The 24-hour plays have also long been known in the Broadway and off-Broadway circuits. The hallmark is their incredible work bringing together artists to create time-limited theater.

Generally, a rehearsal process involves picking apart each moment and questioning every blocking choice, every gesture. In 24-hour theater, there is no time for questioning.

Each person involved must make a choice and stick with it because by tomorrow, the play will just be a memory. This makes these kinds of performances especially fun to watch unfold.

Actors are trained to remain in character and keep the audience oblivious to dropped lines and flubbed blocking.

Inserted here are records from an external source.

/-- The instructions. `pre` is the list of prefix bytes in front of the opcode, `i` the stack index of
`ST(i)`, `m` the memory operand, `k` the free low bits of a reserved range of second bytes. -/
inductive Instr
  /-- FADD single-real: D8 /0 (R262). -/
  | faddSingleReal (pre : List Prefix) (m : MemArg)
  /-- FMUL single-real: D8 /1 (R266). -/
  | fmulSingleReal (pre : List Prefix) (m : MemArg)
  /-- FCOM single-real: D8 /2 (R231). -/
  | fcomSingleReal (pre : List Prefix) (m : MemArg)
  /-- FCOMP single-real: D8 /3 (R232). -/
  | fcompSingleReal (pre : List Prefix) (m : MemArg)
  /-- FSUB single-real: D8 /4 (R263). -/
  | fsubSingleReal (pre : List Prefix) (m : MemArg)
  /-- FSUBR single-real: D8 /5 (R264). -/
  | fsubrSingleReal (pre : List Prefix) (m : MemArg)
  /-- FDIV single-real: D8 /6 (R267). -/
  | fdivSingleReal (pre : List Prefix) (m : MemArg)
  /-- FDIVR single-real: D8 /7 (R268). -/
  | fdivrSingleReal (pre : List Prefix) (m : MemArg)
  /-- FADD ST,ST(i): D8 C0+i (R262). -/
  | faddStSti (pre : List Prefix) (i : StIndex)
  /-- FMUL ST,ST(i): D8 C8+i (R266). -/
  | fmulStSti (pre : List Prefix) (i : StIndex)
  /-- FCOM ST(i): D8 D0+i (R231). -/
  | fcomSti (pre : List Prefix) (i : StIndex)
  /-- FCOMP ST(i): D8 D8+i (R232). -/
  | fcompSti (pre : List Prefix) (i : StIndex)
  /-- FSUB ST,ST(i): D8 E0+i (R263). -/
  | fsubStSti (pre : List Prefix) (i : StIndex)
  /-- FSUBR ST,ST(i): D8 E8+i (R264). -/
  | fsubrStSti (pre : List Prefix) (i : StIndex)
  /-- FDIV ST,ST(i): D8 F0+i (R267). -/
  | fdivStSti (pre : List Prefix) (i : StIndex)
  /-- FDIVR ST,ST(i): D8 F8+i (R268). -/
  | fdivrStSti (pre : List Prefix) (i : StIndex)
  /-- FLD single-real: D9 /0 (R201). -/
  | fldSingleReal (pre : List Prefix) (m : MemArg)
  /-- (reserved) D9 /1: D9 /1 (R122). -/
  | reservedD9mem1 (pre : List Prefix) (m : MemArg)
  /-- FST single-real: D9 /2 (R206). -/
  | fstSingleReal (pre : List Prefix) (m : MemArg)
  /-- FSTP single-real: D9 /3 (R207). -/
  | fstpSingleReal (pre : List Prefix) (m : MemArg)
  /-- FLDENV: D9 /4 (R336). -/
  | fldenv (pre : List Prefix) (m : MemArg)
  /-- FLDCW: D9 /5 (R330). -/
  | fldcw (pre : List Prefix) (m : MemArg)
  /-- FSTENV: D9 /6 (R337). -/
  | fstenv (pre : List Prefix) (m : MemArg)
  /-- FSTCW: D9 /7 (R331). -/
  | fstcw (pre : List Prefix) (m : MemArg)
  /-- FLD ST(i): D9 C0+i (R204). -/
  | fldSti (pre : List Prefix) (i : StIndex)
  /-- FXCH ST(i): D9 C8+i (R211). -/
  | fxchSti (pre : List Prefix) (i : StIndex)
  /-- FNOP: D9 D0 (R348). -/
  | fnop (pre : List Prefix)
  /-- (reserved) D9 D1: D9 D1 (R122). -/
  | reservedD9rD1 (pre : List Prefix)
  /-- (reserved) D9 D2..D3: D9 D2+k (R122). -/
  | reservedD9rD2toD3 (pre : List Prefix) (k : BitVec 1)
  /-- (reserved) D9 D4..D7: D9 D4+k (R122). -/
  | reservedD9rD4toD7 (pre : List Prefix) (k : BitVec 2)
  /-- (reserved) D9 D8..DF: D9 D8+k (R122). -/
  | reservedD9rD8toDF (pre : List Prefix) (k : BitVec 3)
  /-- FCHS: D9 E0 (R291). -/
  | fchs (pre : List Prefix)
  /-- FABS: D9 E1 (R290). -/
  | fabs (pre : List Prefix)
  /-- (reserved) D9 E2: D9 E2 (R122). -/
  | reservedD9rE2 (pre : List Prefix)
  /-- (reserved) D9 E3: D9 E3 (R122). -/
  | reservedD9rE3 (pre : List Prefix)
  /-- FTST: D9 E4 (R236). -/
  | ftst (pre : List Prefix)
  /-- FXAM: D9 E5 (R240). -/
  | fxam (pre : List Prefix)
  /-- (reserved) D9 E6: D9 E6 (R122). -/
  | reservedD9rE6 (pre : List Prefix)
  /-- (reserved) D9 E7: D9 E7 (R122). -/
  | reservedD9rE7 (pre : List Prefix)
  /-- FLD1: D9 E8 (R252). -/
  | fld1 (pre : List Prefix)
  /-- FLDL2T: D9 E9 (R254). -/
  | fldl2t (pre : List Prefix)
  /-- FLDL2E: D9 EA (R255). -/
  | fldl2e (pre : List Prefix)
  /-- FLDPI: D9 EB (R253). -/
  | fldpi (pre : List Prefix)
  /-- FLDLG2: D9 EC (R256). -/
  | fldlg2 (pre : List Prefix)
  /-- FLDLN2: D9 ED (R257). -/
  | fldln2 (pre : List Prefix)
  /-- FLDZ: D9 EE (R251). -/
  | fldz (pre : List Prefix)
  /-- (reserved) D9 EF: D9 EF (R122). -/
  | reservedD9rEF (pre : List Prefix)
  /-- F2XM1: D9 F0 (R307). -/
  | f2xm1 (pre : List Prefix)
  /-- FYL2X: D9 F1 (R308). -/
  | fyl2x (pre : List Prefix)
  /-- FPTAN: D9 F2 (R303). -/
  | fptan (pre : List Prefix)
  /-- FPATAN: D9 F3 (R306). -/
  | fpatan (pre : List Prefix)
  /-- FXTRACT: D9 F4 (R288). -/
  | fxtract (pre : List Prefix)
  /-- FPREM1: D9 F5 (R285). -/
  | fprem1 (pre : List Prefix)
  /-- FDECSTP: D9 F6 (R346). -/
  | fdecstp (pre : List Prefix)
  /-- FINCSTP: D9 F7 (R345). -/
  | fincstp (pre : List Prefix)
  /-- FPREM: D9 F8 (R284). -/
  | fprem (pre : List Prefix)
  /-- FYL2XP1: D9 F9 (R309). -/
  | fyl2xp1 (pre : List Prefix)
  /-- FSQRT: D9 FA (R280). -/
  | fsqrt (pre : List Prefix)
  /-- FSINCOS: D9 FB (R305). -/
  | fsincos (pre : List Prefix)
  /-- FRNDINT: D9 FC (R287). -/
  | frndint (pre : List Prefix)
  /-- FSCALE: D9 FD (R282). -/
  | fscale (pre : List Prefix)
  /-- FSIN: D9 FE (R302). -/
  | fsin (pre : List Prefix)
  /-- FCOS: D9 FF (R301). -/
  | fcos (pre : List Prefix)
  /-- FIADD short-integer: DA /0 (R270). -/
  | fiaddShortInteger (pre : List Prefix) (m : MemArg)
  /-- FIMUL short-integer: DA /1 (R274). -/
  | fimulShortInteger (pre : List Prefix) (m : MemArg)
  /-- FICOM short-integer: DA /2 (R234). -/
  | ficomShortInteger (pre : List Prefix) (m : MemArg)
  /-- FICOMP short-integer: DA /3 (R235). -/
  | ficompShortInteger (pre : List Prefix) (m : MemArg)
  /-- FISUB short-integer: DA /4 (R271). -/
  | fisubShortInteger (pre : List Prefix) (m : MemArg)
  /-- FISUBR short-integer: DA /5 (R272). -/
  | fisubrShortInteger (pre : List Prefix) (m : MemArg)
  /-- FIDIV short-integer: DA /6 (R275). -/
  | fidivShortInteger (pre : List Prefix) (m : MemArg)
  /-- FIDIVR short-integer: DA /7 (R276). -/
  | fidivrShortInteger (pre : List Prefix) (m : MemArg)
  /-- (reserved) DA C0..DF: DA C0+k (R122). -/
  | reservedDArC0toDF (pre : List Prefix) (k : BitVec 5)
  /-- (reserved) DA E0..E7: DA E0+k (R122). -/
  | reservedDArE0toE7 (pre : List Prefix) (k : BitVec 3)
  /-- (reserved) DA E8: DA E8 (R122). -/
  | reservedDArE8 (pre : List Prefix)
  /-- FUCOMPP: DA E9 (R239). -/
  | fucompp (pre : List Prefix)
  /-- (reserved) DA EA..EB: DA EA+k (R122). -/
  | reservedDArEAtoEB (pre : List Prefix) (k : BitVec 1)
  /-- (reserved) DA EC..EF: DA EC+k (R122). -/
  | reservedDArECtoEF (pre : List Prefix) (k : BitVec 2)
  /-- (reserved) DA F0..FF: DA F0+k (R122). -/
  | reservedDArF0toFF (pre : List Prefix) (k : BitVec 4)
  /-- FILD short-integer: DB /0 (R212). -/
  | fildShortInteger (pre : List Prefix) (m : MemArg)
  /-- (reserved) DB /1: DB /1 (R122). -/
  | reservedDBmem1 (pre : List Prefix) (m : MemArg)
  /-- FIST short-integer: DB /2 (R214). -/
  | fistShortInteger (pre : List Prefix) (m : MemArg)
  /-- FISTP short-integer: DB /3 (R215). -/
  | fistpShortInteger (pre : List Prefix) (m : MemArg)
  /-- (reserved) DB /4: DB /4 (R122). -/
  | reservedDBmem4 (pre : List Prefix) (m : MemArg)
  /-- FLD extended-real: DB /5 (R203). -/
  | fldExtendedReal (pre : List Prefix) (m : MemArg)
  /-- (reserved) DB /6: DB /6 (R122). -/
  | reservedDBmem6 (pre : List Prefix) (m : MemArg)
  /-- FSTP extended-real: DB /7 (R209). -/
  | fstpExtendedReal (pre : List Prefix) (m : MemArg)
  /-- (reserved) DB C0..DF: DB C0+k (R122). -/
  | reservedDBrC0toDF (pre : List Prefix) (k : BitVec 5)
  /-- FENI: DB E0 (R349). -/
  | feni (pre : List Prefix)
  /-- FDISI: DB E1 (R349). -/
  | fdisi (pre : List Prefix)
  /-- FCLEX: DB E2 (R333). -/
  | fclex (pre : List Prefix)
  /-- FINIT: DB E3 (R325). -/
  | finit (pre : List Prefix)
  /-- FSETPM: DB E4 (R349). -/
  | fsetpm (pre : List Prefix)
  /-- (reserved) DB E5: DB E5 (R122). -/
  | reservedDBrE5 (pre : List Prefix)
  /-- (reserved) DB E6..E7: DB E6+k (R122). -/
  | reservedDBrE6toE7 (pre : List Prefix) (k : BitVec 1)
  /-- (reserved) DB E8..EF: DB E8+k (R122). -/
  | reservedDBrE8toEF (pre : List Prefix) (k : BitVec 3)
  /-- (reserved) DB F0..FF: DB F0+k (R122). -/
  | reservedDBrF0toFF (pre : List Prefix) (k : BitVec 4)
  /-- FADD double-real: DC /0 (R262). -/
  | faddDoubleReal (pre : List Prefix) (m : MemArg)
  /-- FMUL double-real: DC /1 (R266). -/
  | fmulDoubleReal (pre : List Prefix) (m : MemArg)
  /-- FCOM double-real: DC /2 (R231). -/
  | fcomDoubleReal (pre : List Prefix) (m : MemArg)
  /-- FCOMP double-real: DC /3 (R232). -/
  | fcompDoubleReal (pre : List Prefix) (m : MemArg)
  /-- FSUB double-real: DC /4 (R263). -/
  | fsubDoubleReal (pre : List Prefix) (m : MemArg)
  /-- FSUBR double-real: DC /5 (R264). -/
  | fsubrDoubleReal (pre : List Prefix) (m : MemArg)
  /-- FDIV double-real: DC /6 (R267). -/
  | fdivDoubleReal (pre : List Prefix) (m : MemArg)
  /-- FDIVR double-real: DC /7 (R268). -/
  | fdivrDoubleReal (pre : List Prefix) (m : MemArg)
  /-- FADD ST(i),ST: DC C0+i (R262). -/
  | faddStiSt (pre : List Prefix) (i : StIndex)
  /-- FMUL ST(i),ST: DC C8+i (R266). -/
  | fmulStiSt (pre : List Prefix) (i : StIndex)
  /-- (reserved) DC D0..DF: DC D0+k (R122). -/
  | reservedDCrD0toDF (pre : List Prefix) (k : BitVec 4)
  /-- FSUBR ST(i),ST: DC E0+i (R264). -/
  | fsubrStiSt (pre : List Prefix) (i : StIndex)
  /-- FSUB ST(i),ST: DC E8+i (R263). -/
  | fsubStiSt (pre : List Prefix) (i : StIndex)
  /-- FDIVR ST(i),ST: DC F0+i (R268). -/
  | fdivrStiSt (pre : List Prefix) (i : StIndex)
  /-- FDIV ST(i),ST: DC F8+i (R267). -/
  | fdivStiSt (pre : List Prefix) (i : StIndex)
  /-- FLD double-real: DD /0 (R202). -/
  | fldDoubleReal (pre : List Prefix) (m : MemArg)
  /-- (reserved) DD /1: DD /1 (R122). -/
  | reservedDDmem1 (pre : List Prefix) (m : MemArg)
  /-- FST double-real: DD /2 (R206). -/
  | fstDoubleReal (pre : List Prefix) (m : MemArg)
  /-- FSTP double-real: DD /3 (R207). -/
  | fstpDoubleReal (pre : List Prefix) (m : MemArg)
  /-- FRSTOR: DD /4 (R339). -/
  | frstor (pre : List Prefix) (m : MemArg)
  /-- (reserved) DD /5: DD /5 (R122). -/
  | reservedDDmem5 (pre : List Prefix) (m : MemArg)
  /-- FSAVE: DD /6 (R340). -/
  | fsave (pre : List Prefix) (m : MemArg)
  /-- FSTSW: DD /7 (R328). -/
  | fstsw (pre : List Prefix) (m : MemArg)
  /-- FFREE ST(i): DD C0+i (R347). -/
  | ffreeSti (pre : List Prefix) (i : StIndex)
  /-- (reserved) DD C8..CF: DD C8+k (R122). -/
  | reservedDDrC8toCF (pre : List Prefix) (k : BitVec 3)
  /-- FST ST(i): DD D0+i (R208). -/
  | fstSti (pre : List Prefix) (i : StIndex)
  /-- FSTP ST(i): DD D8+i (R210). -/
  | fstpSti (pre : List Prefix) (i : StIndex)
  /-- FUCOM ST(i): DD E0+i (R237). -/
  | fucomSti (pre : List Prefix) (i : StIndex)
  /-- FUCOMP ST(i): DD E8+i (R238). -/
  | fucompSti (pre : List Prefix) (i : StIndex)
  /-- (reserved) DD F0..FF: DD F0+k (R122). -/
  | reservedDDrF0toFF (pre : List Prefix) (k : BitVec 4)
  /-- FIADD word-integer: DE /0 (R270). -/
  | fiaddWordInteger (pre : List Prefix) (m : MemArg)
  /-- FIMUL word-integer: DE /1 (R274). -/
  | fimulWordInteger (pre : List Prefix) (m : MemArg)
  /-- FICOM word-integer: DE /2 (R234). -/
  | ficomWordInteger (pre : List Prefix) (m : MemArg)
  /-- FICOMP word-integer: DE /3 (R235). -/
  | ficompWordInteger (pre : List Prefix) (m : MemArg)
  /-- FISUB word-integer: DE /4 (R271). -/
  | fisubWordInteger (pre : List Prefix) (m : MemArg)
  /-- FISUBR word-integer: DE /5 (R272). -/
  | fisubrWordInteger (pre : List Prefix) (m : MemArg)
  /-- FIDIV word-integer: DE /6 (R275). -/
  | fidivWordInteger (pre : List Prefix) (m : MemArg)
  /-- FIDIVR word-integer: DE /7 (R276). -/
  | fidivrWordInteger (pre : List Prefix) (m : MemArg)
  /-- FADDP ST(i),ST: DE C0+i (R265). -/
  | faddpStiSt (pre : List Prefix) (i : StIndex)
  /-- FMULP ST(i),ST: DE C8+i (R269). -/
  | fmulpStiSt (pre : List Prefix) (i : StIndex)
  /-- (reserved) DE D0..D7: DE D0+k (R122). -/
  | reservedDErD0toD7 (pre : List Prefix) (k : BitVec 3)
  /-- (reserved) DE D8: DE D8 (R122). -/
  | reservedDErD8 (pre : List Prefix)
  /-- FCOMPP: DE D9 (R233). -/
  | fcompp (pre : List Prefix)
  /-- (reserved) DE DA..DB: DE DA+k (R122). -/
  | reservedDErDAtoDB (pre : List Prefix) (k : BitVec 1)
  /-- (reserved) DE DC..DF: DE DC+k (R122). -/
  | reservedDErDCtoDF (pre : List Prefix) (k : BitVec 2)
  /-- FSUBRP ST(i),ST: DE E0+i (R277). -/
  | fsubrpStiSt (pre : List Prefix) (i : StIndex)
  /-- FSUBP ST(i),ST: DE E8+i (R273). -/
  | fsubpStiSt (pre : List Prefix) (i : StIndex)
  /-- FDIVRP ST(i),ST: DE F0+i (R279). -/
  | fdivrpStiSt (pre : List Prefix) (i : StIndex)
  /-- FDIVP ST(i),ST: DE F8+i (R278). -/
  | fdivpStiSt (pre : List Prefix) (i : StIndex)
  /-- FILD word-integer: DF /0 (R212). -/
  | fildWordInteger (pre : List Prefix) (m : MemArg)
  /-- (reserved) DF /1: DF /1 (R122). -/
  | reservedDFmem1 (pre : List Prefix) (m : MemArg)
  /-- FIST word-integer: DF /2 (R214). -/
  | fistWordInteger (pre : List Prefix) (m : MemArg)
  /-- FISTP word-integer: DF /3 (R215). -/
  | fistpWordInteger (pre : List Prefix) (m : MemArg)
  /-- FBLD packed-decimal: DF /4 (R217). -/
  | fbldPackedDecimal (pre : List Prefix) (m : MemArg)
  /-- FILD long-integer: DF /5 (R213). -/
  | fildLongInteger (pre : List Prefix) (m : MemArg)
  /-- FBSTP packed-decimal: DF /6 (R218). -/
  | fbstpPackedDecimal (pre : List Prefix) (m : MemArg)
  /-- FISTP long-integer: DF /7 (R216). -/
  | fistpLongInteger (pre : List Prefix) (m : MemArg)
  /-- (reserved) DF C0..DF: DF C0+k (R122). -/
  | reservedDFrC0toDF (pre : List Prefix) (k : BitVec 5)
  /-- FSTSW AX: DF E0 (R327). -/
  | fstswAx (pre : List Prefix)
  /-- (reserved) DF E1: DF E1 (R122). -/
  | reservedDFrE1 (pre : List Prefix)
  /-- (reserved) DF E2..E3: DF E2+k (R122). -/
  | reservedDFrE2toE3 (pre : List Prefix) (k : BitVec 1)
  /-- (reserved) DF E4..E7: DF E4+k (R122). -/
  | reservedDFrE4toE7 (pre : List Prefix) (k : BitVec 2)
  /-- (reserved) DF E8..EF: DF E8+k (R122). -/
  | reservedDFrE8toEF (pre : List Prefix) (k : BitVec 3)
  /-- (reserved) DF F0..FF: DF F0+k (R122). -/
  | reservedDFrF0toFF (pre : List Prefix) (k : BitVec 4)
  /-- WAIT: 9B (R350). -/
  | wait (pre : List Prefix)
deriving DecidableEq, Repr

When the rehearsal process has barely allowed the actors to memorize their lines, let alone fully digest the character, the audience is better able to see the all too human moments of imperfection.


Whodunit? An Improvised Murder Mystery

This annual classic starts Saturday, Feb 12 and runs through April 9. It centers on “whodunits” with a twist: it’s all improvised. The actors weave webs of secrets, deception, and mystery through a different murder each week.

The program has always brought laughs, surprises and amusing intrigue to the audience. “WhodunIt” is a murder mystery with over-the-top characters and personalities vying for your attention.

In 2020, right before the pandemic cut-short the production’s indoor run – returning now for the first time in two years – it brought a few bootleggers, socialites, prohibitionists, spiritualists and servants making up an entire play on the spot.

It was the year to look back and bring back the 1920s with all the all the glitz, glamour and pizzazz that came along with it.

The goal is for the audience to draw their own conclusions on who the murderer in the group is and watch as the story twists and turns to its climax.

So who is the target audience for this show and for improv in general at CTC? Don’t ask Cady as she’s learned over the years that all kinds of audiences flock to the theater to see where the night will take them.